* Provided entries:
-- ==== Sys2Proof/Decode.lean ====
section
/-! DEFINITION. Decoding. The stream has no instruction words of its own: what the next bits mean depends on where in the
grammar of 30_encoding.md R72 they stand, so the decoder takes that place (`Ctx`) beside the bits. It is total on any bits
and rejects by name. The encoder after it is written from the same tables. -/

namespace Sys2Proof

/-! ### Fields as numbers -/

/-- The `n` low bits of `v`, bit 0 first (30_encoding.md R70). -/
def bitsOf : Nat → Nat → Bits
  | 0, _ => []
  | n + 1, v => (v % 2 == 1) :: bitsOf n (v / 2)

/-- The value of a field whose first bit read is bit 0 (30_encoding.md R70). -/
def valueOf : Bits → Nat
  | [] => 0
  | b :: bs => b.toNat + 2 * valueOf bs

/-- A bit pattern as the spec writes it, the first bit read on the left (30_encoding.md R70). -/
def pattern (l : List Nat) : Bits := l.map (· == 1)

/-- `bitlength(n)`: the number of binary digits of `n`, so that `bitlength (A - 1)` is the least `W` with `2 ^ W ≥ A`
for `A ≥ 1` (41_prefix_codes.md R105). -/
def bitlength (n : Nat) : Nat := go n n
where
  go : Nat → Nat → Nat
    | 0, _ => 0
    | fuel + 1, m => if m = 0 then 0 else 1 + go fuel (m / 2)

/-! ### Canonical prefix codes (41_prefix_codes.md R118 to R124) -/

/-- The positions of `l` in a code-length vector, from index `i` on, in increasing order. -/
def positionsOf (l : Nat) : List Nat → Nat → List Nat
  | [], _ => []
  | x :: xs, i => if x = l then i :: positionsOf l xs (i + 1) else positionsOf l xs (i + 1)

/-- The positions of the non-zero entries of a code-length vector, from index `i` on. -/
def usedSymbols : List Nat → Nat → List Nat
  | [], _ => []
  | x :: xs, i => if x = 0 then usedSymbols xs (i + 1) else i :: usedSymbols xs (i + 1)

/-- The symbol of a degenerate code, one with exactly one non-zero entry (41_prefix_codes.md R124). -/
def oneSymbol (T : PrefixCode) : Option Nat :=
  match usedSymbols T 0 with
  | [s] => some s
  | _ => none

/-- `next[l]` before any symbol is assigned: the first codeword of length `l` (41_prefix_codes.md R120). -/
def firstCode (T : PrefixCode) : Nat → Nat
  | 0 => 0
  | 1 => 0
  | l + 2 => (firstCode T (l + 1) + T.count (l + 1)) * 2

/-- The symbol whose codeword is the `l` bits of value `c`: codewords of one length go to the symbols of that length in
increasing order (41_prefix_codes.md R120, R123). -/
def symbolAt (T : PrefixCode) (l c : Nat) : Option Nat :=
  if firstCode T l ≤ c then (positionsOf l T 0)[c - firstCode T l]? else none

/-- The length and the value of the codeword of `sym`; length 0 for the symbol of a degenerate code (41_prefix_codes.md
R120, R124). -/
def codeword (T : PrefixCode) (sym : Nat) : Option (Nat × Nat) :=
  match oneSymbol T with
  | some s => if sym = s then some (0, 0) else none
  | none =>
    match T[sym]? with
    | none => none
    | some l => if l = 0 then none else some (l, firstCode T l + (T.take sym).count l)

/-- A codeword's bits in stream order: the most significant bit comes first (30_encoding.md R71). -/
def codewordBits (T : PrefixCode) (sym : Nat) : Option Bits :=
  (codeword T sym).map fun p => (bitsOf p.1 p.2).reverse

/-- Why no instruction is decoded. -/
inductive DecodeError
  /-- The input ends inside the element; `used` bits of it were read before the read that failed (40_bitreader.md R97). -/
  | endOfInput (used : Nat)
  /-- No operation is enabled: the decoder is in state Done or Error (10_state.md R20). -/
  | noOperation
  /-- No symbol has the 15 bits as its codeword; a code that passed its space check has none such (41_prefix_codes.md R123). -/
  | noCodeword
  /-- The value is no symbol of the alphabet, or no entry of the table. -/
  | noSuchEntry (v : Nat)
  deriving DecidableEq, Repr

/-- The loop of 41_prefix_codes.md R123: `l` bits of value `c` are read, `fuel` more may be. -/
def walkCode (T : PrefixCode) : Nat → Nat → Nat → Bits → Except DecodeError (Nat × Nat)
  | 0, _, _, _ => .error .noCodeword
  | _ + 1, l, _, [] => .error (.endOfInput l)
  | fuel + 1, l, c, b :: bs =>
    match symbolAt T (l + 1) (2 * c + b.toNat) with
    | some s => .ok (s, l + 1)
    | none => walkCode T fuel (l + 1) (2 * c + b.toNat) bs

/-- `decodeSymbol(T)`: the symbol and the number of bits it takes (41_prefix_codes.md R123, R124). -/
def decodeSymbol (T : PrefixCode) (bits : Bits) : Except DecodeError (Nat × Nat) :=
  match oneSymbol T with
  | some s => .ok (s, 0)
  | none => walkCode T 15 0 0 bits

/-! ### Where an element stands -/

/-- The fixed-width and fixed-code fields of 30_encoding.md R72 to R76. -/
inductive Field
  /-- WBITS (R73). -/
  | wbits
  /-- ISLAST, and ISLASTEMPTY when ISLAST is 1 (42_metablock.md R132). -/
  | mhdr
  /-- MNIBBLES (R74). -/
  | mnibbles
  /-- One nibble of MLEN - 1 (42_metablock.md R134). -/
  | mlen
  /-- ISUNCOMPRESSED (42_metablock.md R135). -/
  | isUncompressed
  /-- The reserved bit of a metadata header (42_metablock.md R137). -/
  | reserved
  /-- MSKIPBYTES (42_metablock.md R137). -/
  | mskipbytes
  /-- One byte of MSKIPLEN - 1 (42_metablock.md R138). -/
  | mskiplen
  /-- The variable-length count (R75). -/
  | varlen
  /-- NPOSTFIX (42_metablock.md R145). -/
  | npostfix
  /-- NDIRECT >> NPOSTFIX (42_metablock.md R145). -/
  | ndirect
  /-- A context mode (R86). -/
  | cmode
  /-- RLEMAX with its flag (42_metablock.md R148). -/
  | rlemax
  /-- The inverse move-to-front flag (42_metablock.md R152). -/
  | imtf
  /-- HSKIP (41_prefix_codes.md R104). -/
  | hskip
  /-- NSYM - 1 (41_prefix_codes.md R105). -/
  | nsym
  /-- The tree-select bit (41_prefix_codes.md R107). -/
  | treeSelect
  /-- A code-length-code length (R76). -/
  | clcl
  deriving DecidableEq, Repr

/-- The alphabets of prefix-code symbols (00_scope.md R9), with what decides how their symbols are read: the category's
tracker, RLEMAX, NDIRECT. -/
inductive Alphabet
  | codeLength
  | blockType (c : Category)
  | blockCount (c : Category)
  | contextMap (rlemax : Nat)
  | literal
  | command
  | distance (ndirect : Nat)
  deriving DecidableEq, Repr

/-- The constant tables whose entries the opcode table lists. A transform op carries its 16-bit parameter
(44_dictionary_transforms.md R197). -/
inductive Table
  | insertLength
  | copyLength
  | transformOp (param : BitVec 16)
  | transform
  | dictBucket
  deriving DecidableEq, Repr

* Your objective: Each line above with the word "flag" needs to be copied.

* Result of this exercise:
  /-- RLEMAX with its flag (42_metablock.md R148). -/
  /-- The inverse move-to-front flag (42_metablock.md R152). -/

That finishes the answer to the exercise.